From Casetext: Smarter Legal Research

Joyce v. Barnes

Court of Appeals of Ohio, Eleventh District, Geauga County
May 23, 2008
2008 Ohio 2510 (Ohio Ct. App. 2008)

Summary

holding testimony of family members connected to the property at issue did not fall within the hearsay exception

Summary of this case from Brewer v. Plagman

Opinion

No. 2007-G-2809.

May 23, 2008.

Civil Appeal from the Court of Common Pleas, Case No. 07 M 000328.

Affirmed.

David P. Joyce, Geauga County Prosecutor, and Christopher J. Sheridan, Assistant Prosecutor, for Plaintiffs-Appellees.

David M. Lynch, Euclid, for Defendants-Appellants.


OPINION


{¶ 1} Richard A. Barnes, Marianne Barnes, Charles Barnes, and Natural Supply Corporation (collectively, hereinafter, "the Barnes") appeal from the Geauga County Court of Common Pleas' grant of summary judgment to Michael J. Joyce, Chester Township Zoning Inspector, and the Chester Township Board of Trustees, in an action for injunctive relief. We affirm.

{¶ 2} April 4, 2007, Mr. Joyce and the Chester Township Board of Trustees filed a complaint for preliminary and permanent injunctions against the Barnes. The complaint alleged that Richard and Marianne Barnes owned contingent parcels zoned residential, located at 9451 and 9473 Mulberry Road, respectively, in Chester Township. It noted that the Barnes family had operated the "Barnes sawmill" at 9473 Mulberry Road for some sixty years, which use was grandfathered pursuant to the Township's relevant zoning laws. It alleged that Charles Barnes and Natural Supply Corporation, in concert with Richard and Marianne Barnes, was operating an Ohio EPA Level IV composting facility at 9451 Mulberry Road, bringing in waste materials from outside the Barnes properties for processing into mulch, which operation constituted an industrial use in violation of the Township's zoning laws.

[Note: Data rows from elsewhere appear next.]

-- ==== Sys2Proof/Machine/Discrete.lean ====
section
/-! DEFINITION. The discrete lines (section 9.4): levels driven and read, the drawer-open timer, the alarm, the release
pulse, and LINE-CONTROL. -/

namespace Sys2Proof.Machine
open Sys2Proof

/-! ## Levels (R174, R175, R177) -/

/-- The lamp condition of a station: SIGNED_ON while the day is OPEN (R177). -/
def lampCondition (st : Station) (s : State) : Bool := (tellerAt st s).isSome && s.day.state = .opened

/-- The level an output line drives; an input line drives nothing (R174). -/
def drivenLevel (st : Station) (d : DiscreteLine) (s : State) : Option Bool :=
  let l := lineOf st s
  match l.setup.functions.get d with
  | .spareOut => some (l.latches.get d)
  | .lamp => some (l.latches.get d || lampCondition st s)
  | .drawerRelease => some (l.latches.get d || l.pulse.isSome)
  | .drawerSense => none
  | .alarmIn => none
  | .spareIn => none

/-- A function is an output (R174). -/
def isOutput : LineFunction → Bool
  | .drawerRelease => true
  | .lamp => true
  | .spareOut => true
  | .drawerSense => false
  | .alarmIn => false
  | .spareIn => false

/-- The place of a discrete line, 0 to 3. -/
def lineIndex : DiscreteLine → Nat
  | .dl1 => 0
  | .dl2 => 1
  | .dl3 => 2
  | .dl4 => 3

/-- The level that a reading of a number finds at a wire: a free value (log 7). -/
def levelAt (reading : Nat) (d : DiscreteLine) : Bool := Config.inputLevel (4 * reading + lineIndex d)

/-- The level a reading finds at a wire whose changes no command gives: a free value (log 7). -/
def sampledLevel (d : DiscreteLine) (s : State) : Bool := levelAt s.slc.samples d

/-- A reading of wires has been made: the next one finds levels of its own. -/
def nextSample (s : State) : State := onSlc (fun c => { c with samples := c.samples + 1 }) s

/-- Reading a discrete line: the latch of an output, the sensed level of an input (R174). -/
def readLine (st : Station) (s : State) (d : DiscreteLine) : Bool :=
  let l := lineOf st s
  match l.setup.functions.get d with
  | .spareOut => l.latches.get d
  | .lamp => l.latches.get d
  | .drawerRelease => l.latches.get d
  | .drawerSense => l.drawerOpen
  | .alarmIn => sampledLevel d s
  | .spareIn => sampledLevel d s

/-! ## The drawer-open timer (R176) -/

/-- Start the drawer-open timer. -/
def startDrawerTimer (st : Station) (s : State) : State :=
  onLine st (fun l => { l with openTimer := some (secondsAhead s.mrs.settings.drawerOpen s) }) s

/-- Stop the timer and end a standing drawer-left-open condition, shown on the status line (R72, R176). -/
def endDrawerWatch (st : Station) (s : State) : State :=
  let s1 := onLine st (fun l => { l with openTimer := none, leftOpen := false }) s
  if (lineOf st s).leftOpen then refresh st s1 else s1

/-- DRAWER_SENSE_CHANGE (R176): the sensed level of the station's DRAWER_SENSE line becomes OPEN or CLOSED. -/
def execDrawerSenseChange (st : Station) (opened : Bool) (s : State) : Host.Outcome State Fault Refusal :=
  let l := lineOf st s
  if (lineWith .drawerSense l.setup).isNone ∨ l.drawerOpen = opened then .next s
  else
    let s1 := onLine st (fun l => { l with drawerOpen := opened }) s
    .next (if opened then startDrawerTimer st s1 else endDrawerWatch st s1)

/-- DRAWER_OPEN_TIMER_EXPIRY (R176): the condition is raised, with the flag and the status line. -/
def execDrawerOpenTimerExpiry (st : Station) (s : State) : Host.Outcome State Fault Refusal :=
  if (lineOf st s).openTimer.isSome then
    .next (refresh st (raise .drawerLeftOpen (onLine st (fun l => { l with openTimer := none, leftOpen := true }) s)))
  else .next s

/-! ## The alarm and the pulse -/

/-- ALARM_IN_RISING (R177): the level of the station's ALARM_IN line rises from INACTIVE to ACTIVE, in any role. Each
rise is reported (DEDUCED, log 22). -/
def execAlarmInRising (st : Station) (s : State) : Host.Outcome State Fault Refusal :=
  if (lineWith .alarmIn (lineOf st s).setup).isSome then .next (raiseAlarm st s) else .next s

/-- DRAWER_PULSE_END (R175): the 200 ms of the pulse have passed. -/
def execDrawerPulseEnd (st : Station) (s : State) : Host.Outcome State Fault Refusal :=
  .next (onLine st (fun l => { l with pulse := none }) s)

/-! ## LINE-CONTROL (R174) -/

/-- The four values a LINE-CONTROL writes: the lines of the mask made ACTIVE or INACTIVE, the others as read. -/
def controlValues (st : Station) (set : Bool) (mask : Four Bool) (s : State) : Four Bool :=
  Four.ofFn fun d => if mask.get d then set else readLine st s d

/-- The operation of a LINE-CONTROL: SET (true) or CLEAR, or neither. -/
def controlOp : Nat → Option Bool
  | 1 => some true
  | 2 => some false
  | _ => none

/-- The SLC takes a LINE-CONTROL (R174). -/
def takeLineControl (id station op : Nat) (mask : Four Bool) (s : State) : State :=
  match Station.ofNat? station, controlOp op with
  | some st, some set =>
    let v := controlValues st set mask s
    answer id .done (.latches v) (nextSample (onLine st (fun l => { l with latches := v }) s))
  | _, _ => refuseRequest id .badRequest s

/-- LINE_CONTROL (R174). -/
def execLineControl (id station op : Nat) (mask : Four Bool) (s : State) : Host.Outcome State Fault Refusal :=
  .next (withRequest id (.lineControl station op mask) (takeLineControl id station op mask) s)

end Sys2Proof.Machine
end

{¶ 3} May 2, 2007, the Barnes answered the complaint.

{¶ 4} June 11, 2007, hearing was held before the trial court. Mr. Joyce testified on his own behalf, and that of the board of trustees, as did four neighbors of the Barnes: Glenn Battles, Ronald Cotman, James Novotny, and Paul Nye. The testimony of these witnesses was largely the same: that, while the sawmill activities on the Barnes' properties caused no disturbance, there had been an increase in noise and odor from the Barnes' properties, as well as an increase in heavy truck traffic, bringing in waste products for mulching and/or composting, since about 2002.

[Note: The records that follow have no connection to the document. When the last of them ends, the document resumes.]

/-- The numbers of a TCT record lie in their ranges (R150). -/
def tctInRange (r : RawTct) : Bool :=
  within 1 999 r.code && decide (r.name.length ≤ 12) && within 1 64 r.requestFormat && within 1 64 r.approveFormat &&
    within 1 64 r.declineFormat && within 5 120 r.replyTimeout && decide (r.offlineCeiling ≤ Config.topAmount) &&
    decide (r.accountTag ≤ 63) && decide (r.amountTag ≤ 63)

/-- A TCT record with its enumerated values read, where every value is in range (R150). -/
def typedTct (r : RawTct) : Option TctRec :=
  match routingOfCode r.routing, readAction r.localAction, dayClassOfCode r.dayClass, authorityOfCode r.minAuthority,
    cashDirectionOfCode r.cashDirection, passbookUseOfCode r.passbookUse with
  | some routing, some action, some cls, some auth, some dir, some use =>
    if tctInRange r then
      some { code := r.code, name := r.name, routing := routing, localAction := action, dayClass := cls,
             minAuthority := auth, requestFormat := r.requestFormat, approveFormat := r.approveFormat,
             declineFormat := r.declineFormat, cashDirection := dir, replyTimeout := r.replyTimeout,
             offlineCeiling := r.offlineCeiling, passbookUse := use, accountTag := r.accountTag, amountTag := r.amountTag }
    else none
  | _, _, _, _, _, _ => none

/-- The rule LOCAL_FIELDS (R150). -/
def localFieldsOk (r : TctRec) : Bool :=
  match r.routing with
  | .localCode => r.localAction.isSome && r.cashDirection = .noCash && r.passbookUse = .notUsed
  | .online => r.localAction.isNone
  | .onlineStandin => r.localAction.isNone

/-- The rule STANDIN_PASSBOOK (R150). -/
def standinPassbookOk (r : TctRec) : Bool := !(r.routing = .onlineStandin && r.passbookUse = .required)

/-- Check a TCT record against those before it (R150, R159). A record with a value out of range is reported RANGE whatever rule
it also breaks, and one that breaks both rules LOCAL_FIELDS (DESIGN CHOICE, log 35). -/
def checkTct (before : List TctRec) (r : RawTct) : Except CheckFailure TctRec :=
  match typedTct r with
  | none => .error (.range, some r.code)
  | some t =>
    if !localFieldsOk t then .error (.localFields, some t.code)
    else if !standinPassbookOk t then .error (.standinPassbook, some t.code)
    else if before.any fun b => b.code = t.code then .error (.duplicate, some t.code)
    else .ok t

/-- A field of a format, where its values are in range (R151). -/
def typedField (f : RawField) : Option SftField :=
  match fieldKindOfCode f.kind, fieldSourceOfCode f.source with
  | some kind, some source =>
    if within 1 63 f.tag && within 1 23 f.row && within 1 80 f.column && within 1 40 f.length &&
        decide (f.column + f.length - 1 ≤ 80) && decide (f.cls ≤ 15) then
      some { tag := f.tag, row := f.row, column := f.column, length := f.length, cls := f.cls, kind := kind,
             required := f.required, source := source }
    else none
  | _, _ => none

/-- Check the fields of a format in order: each in range, its tag not repeated (R151). Which of several failures is reported
follows from that order (DESIGN CHOICE, log 35). -/
def checkSftFields : List SftField → List RawField → Except CheckFailure (List SftField)
  | done, [] => .ok done
  | done, f :: rest =>
    match typedField f with
    | none => .error (.range, some f.tag)
    | some x =>
      if done.any fun d => d.tag = x.tag then .error (.duplicate, some x.tag) else checkSftFields (done ++ [x]) rest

{¶ 5} Charles Barnes appeared for the Barnes interest. He testified that he was thirty-two years old, and had worked at the Barnes sawmill for his grandfather, then his uncle, Richard, since he was twelve or fourteen. He testified that mulch, in the form of sawdust, had always been produced by the sawmill as a byproduct of its timber operations. He testified that starting about 1997, the Barnes family began renting a tube grinder, evidently a more powerful machine than that previously used, to grind up wood, especially old logs stored on the properties. He testified that the Barnes purchased their own tube grinder in about 2002; and admitted that various persons, including landscaping operations in Geauga County, brought in logs and brush to ground into mulch. He testified that Natural Supply Corporation was created in order to separate liability for operation of the tube grinder from that of the sawmill.

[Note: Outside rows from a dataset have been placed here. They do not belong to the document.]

/-- The parts of the totals batch: the positions part with the nine positions, their close flags, figures and sums, and the
Teller Day Records in order of teller number, the first 32 in part 2 and the rest in part 3 (R140, R141). That the positions
stand in the order of their numbers is the model's choice (log 30), and so is the order in which a sum is added and held at
its bound (log 26). -/
def partsCarry (parts : List TotalsPart) (s : State) : Prop :=
  ∃ ts count closes sums, sumsHold sums s ∧ ts.Perm s.sda.tellerDays ∧ (ts.Pairwise fun a b => a.teller ≤ b.teller) ∧
    count = (if ts = [] then 1 else if ts.length ≤ 32 then 2 else 3) ∧
    parts = TotalsPart.positions 1 count s.day.date s.jrn.lastAccepted closes sums ::
      ((if ts = [] then [] else [TotalsPart.tellers 2 count (ts.take 32)]) ++
        if ts.length ≤ 32 then [] else [TotalsPart.tellers 3 count (ts.drop 32)]) ∧
    closes.map ClosePosition.number = [1, 2, 3, 4, 5, 6, 7, 8, 9] ∧
    ∀ (p : Option Station) (q : Position), q = positionOf p s → ∃ x ∈ closes, x.number = positionNumber p ∧
      x.flag = (match q.state with
        | .notOpened => .notOpened
        | .balanced => .balanced
        | .active => .unbalanced
        | .suspect => .suspect) ∧
      x.marked = marked p s ∧ x.counts = committedCounts q ∧ x.total = q.total ∧
      x.figures = (if q.state = .notOpened then none else
        some { cashIn := q.cashIn, cashOut := q.cashOut, rounding := q.rounding, overShort := q.overShort,
               txCount := q.txCount }) ∧
      x.excess = p.map fun _ => q.excess

/-! ## What the claims say of the branch link -/

/-- A valid inbound frame has been taken at the link: in UP and RECOVERING the silence timer restarts; a LOST link is restored,
RECOVERING where the queue holds a STANDIN advice and UP where it holds none, with LINK_RESTORED raised and the status lines
recomposed (R185, R187). -/
def linkTaken (s v : State) : Prop :=
  (s.blc.link ≠ .lost →
    v = onBlc (fun b => { b with silence := some (s.uptime + 1000 * s.mrs.settings.linkSilence) }) s) ∧
  (s.blc.link = .lost → keeps [.scm, .blc, .mrs] s v ∧ statusLinesFollow s v ∧
    flagSet .linkRestored v.mrs.flags = true ∧
    raisedOnly [.linkRestored] (onBlc (fun b => { b with
      link := if s.sda.queue.any (isKind .standin) = true then .recovering else .up
      silence := some (s.uptime + 1000 * s.mrs.settings.linkSilence) }) s) v)

/-- The first UNSENT advice of the queue, passing over reservations and SENT advices, while the link is not LOST and fewer than
4 advices are SENT (R111). -/
def adviceOffered (s : State) (x : Advice) : Prop :=
  s.blc.link ≠ .lost ∧ s.sda.queue.countP isSent < 4 ∧ x.sent = none ∧
    ∃ before after, s.sda.queue = before ++ .advice x :: after ∧ ∀ q ∈ before, isUnsent q = false

/-- A batch is the current one of a settlement, or, where it has none, the next of its phase under the batch counter's number
(R138 to R140, R144). -/
def settlementBatch (c : Settlement) (b : Batch) (s : State) : Prop :=
  c.current = some b ∨
    (c.current = none ∧ b.number = s.jrn.batchCounter ∧
      ((c.phase ≠ .totals ∧ ∃ j, b.content = .journal j ∧
          batchOf (s.jrn.entries.filter fun e => decide (s.jrn.lastAccepted < e.seq)) j) ∨
        (c.phase = .totals ∧ ∃ part rest, c.parts = part :: rest ∧ b.content = .totals part)))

{¶ 6} July 27, 2007, the trial court issued its judgment entry and decision, granting the preliminary injunction. The trial court determined that the operation of the Barnes sawmill, and production of mulch as a byproduct of the sawmill's operations, were lawful, nonconforming uses of the subject properties. However, it held that the receipt of brush, leaves, tree trimmings, branches and other materials from landscapers, municipalities, or other sources outside the Barnes' properties, and production of mulch therefrom, were not lawful, nonconforming uses. It further held the operation of an Ohio EPA Class IV composting facility was not a lawful, nonconforming use.

{¶ 7} August 22, 2007, Mr. Joyce and the board of trustees moved for summary judgment regarding their complaint for permanent injunction, relying, largely, on the evidence adduced at the hearing on the preliminary injunction. October 1, 2007, the Barnes filed their motion in opposition. It relied principally on an attached affidavit from Charles Barnes, asserting that, based on his personal experience at the Barnes sawmill, and conversations with his older relatives running it before him, the sawmill had always accepted materials from outside their sawmill operation for the production of mulch. Mr. Barnes further asserted in his affidavit that composting had always formed part of the sawmill's operation.

{¶ 8} October 15, 2007, the trial court filed its judgment entry and decision, granting the motion for summary judgment, and the permanent injunction. In relevant part, the trial court refused to accept Charles Barnes' affidavit testimony that the Barnes sawmill had always accepted materials from outside sources to produce mulch, and that composting had always formed part of its operations. The trial court noted that this affidavit testimony contradicted Mr. Barnes' testimony at the preliminary injunction hearing. It further remarked that Mr. Barnes was too young to know, personally, the operations of the sawmill prior to the enactment of the Township zoning resolution: thus, whatever he had learned of its alleged former operations from his elders was hearsay.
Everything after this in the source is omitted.